Randomness and Computation

1. Randomness and Computation Oded Goldreich Dept. of Computer Science and Applied Math. Weizmann Institute MINERVA MINI-SYMPOSIA (Natural Sciences) – 7/10/13, Session IB

2. The Interplay of Randomness and Computation Odd: Seems that computation (as a deterministic process) stands in contrast to the notion of randomness. But if you consider the output of a deterministicprocess on a randomly distributed input, then…Or an algorithm that tosses coins: • Probabilistic Proof Systems: E.g., IP, ZK, and PCP. • Pseudorandomness and De-randomization. • Property Testing and Sub-linear Time Algorithms Comment: ZK and PRG are closely related to Cryptography.

3. Probabilistic Proof Systems Odd: Don’t we want certainty in proofs? Well, we’ll get certainty up to an explicitly bounded error probability, and this will allow us advantages over the traditional notion (of a deterministically verifiable) proof. • IP (interactive proof): convincing via interaction. • ZK (zero-knowledge): w.o. revealing anything (beyond). • PCP (Prob. Checkable Pf.): while reading three bits.

4. Pseudorandomness (and PRGs) What does this mean (in CS)? A deterministic process that stretches short random seeds into (much) longer sequences that “look random”. What does “look random” mean? See 1st parameter (below). PRG is a “family name”; members differ by parameters: • Computational indistinguishability w.r.t a specific class of observers (defined by their resources). • Comput. complexity of generation (i.e., of the PRG). • The amount of stretch.

5. Property Testing (sublinear-time approx. decision) What is an approximate decision? Distinguishing objects that have a (predetermined) propertyfrom objects that are “far” from having this property. Advantage: the algorithm may inspect a small portion of the tested object! That’s typically the goal in PT. An example you all know: Estimating the average value of a function defined over a huge domain. This simple example refers to “unstructured” objects and properties.
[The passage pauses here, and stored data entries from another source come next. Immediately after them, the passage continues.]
/-- A place other than the first of its unit is none of the three first places. -/
theorem not_first_place {q : Slot} (h : firstSlot (slotPhase q) ≠ .run q) : ¬ (q = .gzId ∨ q = .bh ∨ q = .trailer) := by
  rintro (rfl | rfl | rfl) <;> exact h rfl

/-- A unit begins with no unit-local state and its snapshot at the cursor (10_state.md R38; 40_input_bitreader.md R137). -/
theorem structOk_startUnit (h : UnitOk s) (hl : s.loc = Locals.initial) (hp : firstSlot s.phase ≠ .idle) :
    StructOk (startUnit s) := by
  obtain ⟨hw, hloc, hcur⟩ := h
  have hsnap := wf_snapshot hw
  refine ⟨hsnap, hloc, ?_, cursorOk_startUnit hcur⟩
  cases hphase : s.phase with
  | header => rw [controlOk_run (p := .gzId) (congrArg firstSlot hphase)]; exact ⟨hphase, trivial, fun _ => hl⟩
  | block => rw [controlOk_run (p := .bh) (congrArg firstSlot hphase)]; exact ⟨hphase, trivial, fun _ => hl⟩
  | trailer => rw [controlOk_run (p := .trailer) (congrArg firstSlot hphase)]; exact ⟨hphase, trivial, fun _ => hl⟩
  | done => rw [hphase] at hp; exact absurd rfl hp
  | error => rw [hphase] at hp; exact absurd rfl hp

/-- A stopped core: only the part of the cursors that speaks of a running unit is dropped. -/
theorem structOk_stopped {r : RunResult} (h : UnitOk s) (hl : s.phase = .error ∨ s.loc = Locals.initial) :
    StructOk (returnToHost r s) := by
  obtain ⟨hw, hloc, hpos, hsnap, -⟩ := h
  exact ⟨hw, hloc, hl, hpos, hsnap, fun hc => absurd rfl hc⟩

theorem UnitOk.restore (h : UnitOk s) : UnitOk (restore s) := by
  obtain ⟨hw, -, hcur⟩ := h
  exact ⟨wf_restore hw, initial_inRange.1, cursorOk_restore hcur⟩

theorem Within.unitOk_initial (h : Within p s u) (hs : UnitOk s) : UnitOk { u with loc := Locals.initial } :=
  (h.withLoc fun _ => initial_inRange).ok hs

theorem Within.phase_eq (h : Within p s u) (hphase : s.phase = slotPhase p) : u.phase = slotPhase p :=
  (h.kept State.phase fun _ => rfl).trans hphase

theorem CoreNext.structOk (h : CoreNext p s t) (hc : s.ctl = .run p) (hs : StructOk s) : StructOk t := by
  obtain ⟨hunit, hctl⟩ := structOk_iff.mp hs
  obtain ⟨hphase, -, -⟩ := (controlOk_run hc).mp hctl
  cases h with
  | suspended hu => exact structOk_stopped (hu.ok hunit).restore (.inr rfl)
  | failed e hu => exact structOk_stopped (hu.ok hunit) (.inl rfl)
  | @onward u q hu hq hfirst hflag =>
    obtain ⟨hw, hl, hpos, hsnap, hle⟩ := hu.ok hunit
    have hrun : u.ctl ≠ .idle := by rw [hu.kept State.ctl fun _ => rfl, hc]; exact Ctl.noConfusion
    refine ⟨hw, hl, ?_, hpos, hsnap, fun _ => hle hrun⟩
    exact ⟨(hu.phase_eq hphase).trans hq.symm, hflag, fun hf => absurd hf (not_first_place hfirst)⟩
  | headerDone hu _ => exact structOk_startUnit (hu.unitOk_initial hunit) rfl Ctl.noConfusion
  | @blockDone u hu _ =>
    refine structOk_startUnit (hu.unitOk_initial hunit) rfl ?_
    show firstSlot (if u.loc.bfinal then .trailer else .block) ≠ .idle
    rw [firstSlot_afterBlock]; exact Ctl.noConfusion
  | trailerDone hu _ => exact structOk_stopped (hu.unitOk_initial hunit) (.inr rfl)

theorem HostNext.structOk (h : HostNext s t) (hc : s.ctl = .idle) (hs : StructOk s) : StructOk t := by
  obtain ⟨hunit, hctl⟩ := structOk_iff.mp hs
  rw [controlOk_idle hc] at hctl
  cases h with
  | reset => exact ⟨wf_reset, initial_inRange.1, .inr rfl, cursorOk_reset⟩
  | begun hp =>
    exact structOk_startUnit hunit (hctl.resolve_left fun he => hp (by rw [he]; rfl)) hp
  | returned _ => exact structOk_stopped hunit hctl
  | served _ _ _ hlen =>
    obtain ⟨⟨hoff, hsnap, hw⟩, hl, hcur⟩ := hunit
    exact ⟨⟨hoff.trans hlen, hsnap.trans hlen, hw⟩, hl, by rw [controlOk_idle hc]; exact hctl, hcur⟩

/-- Every step keeps the structural invariant. -/
theorem step_structOk (hs : StructOk s) (h : step s = .next t) : StructOk t := by
  rcases step_cases h with ⟨hc, ts, hn⟩ | ⟨p, hc, hn⟩
  · exact hn.structOk hc hs
  · exact hn.structOk hc hs

/-! ### The accumulators (45_crc32_validator.md R441, R442) -/

/-- The CRC of a concatenation is the CRC continued (45_crc32_validator.md R440). -/
theorem crcUpdate_crc32 (xs ys : List Byte) : crcUpdate (crc32 xs) ys = crc32 (xs ++ ys) := by
  simp only [crc32, crcUpdate, List.foldl_append, BitVec.xor_assoc, BitVec.xor_self, BitVec.xor_zero]

theorem accumOk_commitBlock (h : AccumOk s) : AccumOk (commitBlock s) := by
  obtain ⟨hcrc, htotal⟩ := h
  refine ⟨?_, ?_⟩
  · rw [commitBlock_crcAcc, commitBlock_out, hcrc, crcUpdate_crc32]
  · rw [commitBlock_totalOut, commitBlock_out, htotal, sizeUpdate, List.length_append, BitVec.ofNat_add]

theorem Within.accumOk (h : Within p s u) (ha : AccumOk s) : AccumOk u := (h.kept AccumOk fun _ => rfl).mpr ha

theorem CoreNext.accumOk (h : CoreNext p s t) (ha : AccumOk s) : AccumOk t := by
  cases h with
  | suspended hu => exact hu.accumOk ha
  | failed e hu => exact hu.accumOk ha
  | onward hu => exact hu.accumOk ha
  | headerDone hu => exact hu.accumOk ha
  | blockDone hu => exact accumOk_commitBlock (hu.accumOk ha)
  | trailerDone hu => exact hu.accumOk ha

theorem HostNext.accumOk (h : HostNext s t) (ha : AccumOk s) : AccumOk t := by
  cases h with
  | reset => exact (by decide : AccumOk State.reset)
  | begun => exact ha
  | returned => exact ha
  | served => exact ha

/-- Every step keeps the accumulators' invariant. -/
theorem step_accumOk (ha : AccumOk s) (h : step s = .next t) : AccumOk t := by
  rcases step_cases h with ⟨-, ts, hn⟩ | ⟨p, -, hn⟩
  · exact hn.accumOk ha
  · exact hn.accumOk ha

/-! ### The window (20_memory.md R63, R68, R76) -/

/-- What `WindowOk` says while a unit of place `p` runs. -/
def UnitWindowOk (p : Slot) (s : State) : Prop :=
  s.out = s.win.take s.snapWlen ∧ s.snapWlen ≤ s.win.length ∧ (slotPhase p ≠ .block → s.snapWlen = s.win.length)

theorem windowOk_run (hc : s.ctl = .run p) : WindowOk s ↔ UnitWindowOk p s := by
  unfold WindowOk; rw [hc]; rfl

theorem windowOk_idle (hc : s.ctl = .idle) :
    WindowOk s ↔ if s.phase = .error then s.out <+: s.win else s.out = s.win := by
  unfold WindowOk; rw [hc]

/-- Where OUT is all of WIN a stopped core needs no more. -/
theorem windowOk_of_eq (hc : s.ctl = .idle) (h : s.out = s.win) : WindowOk s := by
  rw [windowOk_idle hc]
  split
  · rw [h]
  · exact h

/-- A unit begins where OUT is all of WIN. -/
theorem windowOk_startUnit (h : s.out = s.win) : WindowOk (startUnit s) := by
  cases hc : (startUnit s).ctl with
  | idle => exact windowOk_of_eq hc h
  | run p =>
    rw [windowOk_run hc]
    exact ⟨by simpa using h, le_rfl, fun _ => rfl⟩

theorem UnitWindowOk.out_eq_win (h : UnitWindowOk p s) (hp : slotPhase p ≠ .block) : s.out = s.win := by
  obtain ⟨hout, -, heq⟩ := h
  rw [hout, heq hp, List.take_length]

/-- Inside a unit the window before the snapshot is never rewritten. -/
theorem Within.unitWindowOk (h : Within p s u) (hw : UnitWindowOk p s) : UnitWindowOk p u := by
  obtain ⟨hout, hle, heq⟩ := hw
  obtain ⟨w, hext⟩ := h.extends_win
  unfold UnitWindowOk
  rw [h.kept State.out fun _ => rfl, h.kept State.snapWlen fun _ => rfl]
  refine ⟨?_, hle.trans h.extends_win.length_le, fun hp => by rw [h.win_eq hp]; exact heq hp⟩
  rw [← hext, List.take_append_of_le_length hle]; exact hout

theorem CoreNext.windowOk (h : CoreNext p s t) (hw : UnitWindowOk p s) : WindowOk t := by
  cases h with
  | suspended hu => exact windowOk_of_eq rfl (hu.unitWindowOk hw).1
  | failed e hu =>
    obtain ⟨hout, -⟩ := hu.unitWindowOk hw
    refine (windowOk_idle rfl).mpr ?_
    rw [if_pos (errorEntry_phase e _)]
    exact hout ▸ List.take_prefix _ _
  | onward hu hq =>
    obtain ⟨hout, hle, heq⟩ := hu.unitWindowOk hw
    exact ⟨hout, hle, hq ▸ heq⟩
  | headerDone hu hp => exact windowOk_startUnit ((hu.unitWindowOk hw).out_eq_win (by rw [hp]; decide))
  | @blockDone u hu _ =>
    obtain ⟨hout, -⟩ := hu.unitWindowOk hw
    refine windowOk_startUnit ?_
    show u.out ++ u.win.drop u.snapWlen = u.win
    rw [hout, List.take_append_drop]
  | trailerDone hu hp => exact windowOk_of_eq rfl ((hu.unitWindowOk hw).out_eq_win (by rw [hp]; decide))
Our focus is on “structured” ones.

6. One concrete research project (i.e., recent, ongoing) Context: De-randomization. Known: Given a ``very simple algorithm’’ (i.e., constant-depth circuit) that evaluates to the value 1 on at least half of its inputs, we can determinstically find an input that evaluates to 1 “almost efficiently” (i.e., quasi-poly-time). N.B.: It is easy to find such an input probabilistically. New: If we are guaranteed that the number of bad inputs is sub-exponential (in the input length), then we can find a good input efficiently. If the class of circuits is mildly extended, then this relaxation is not helpful.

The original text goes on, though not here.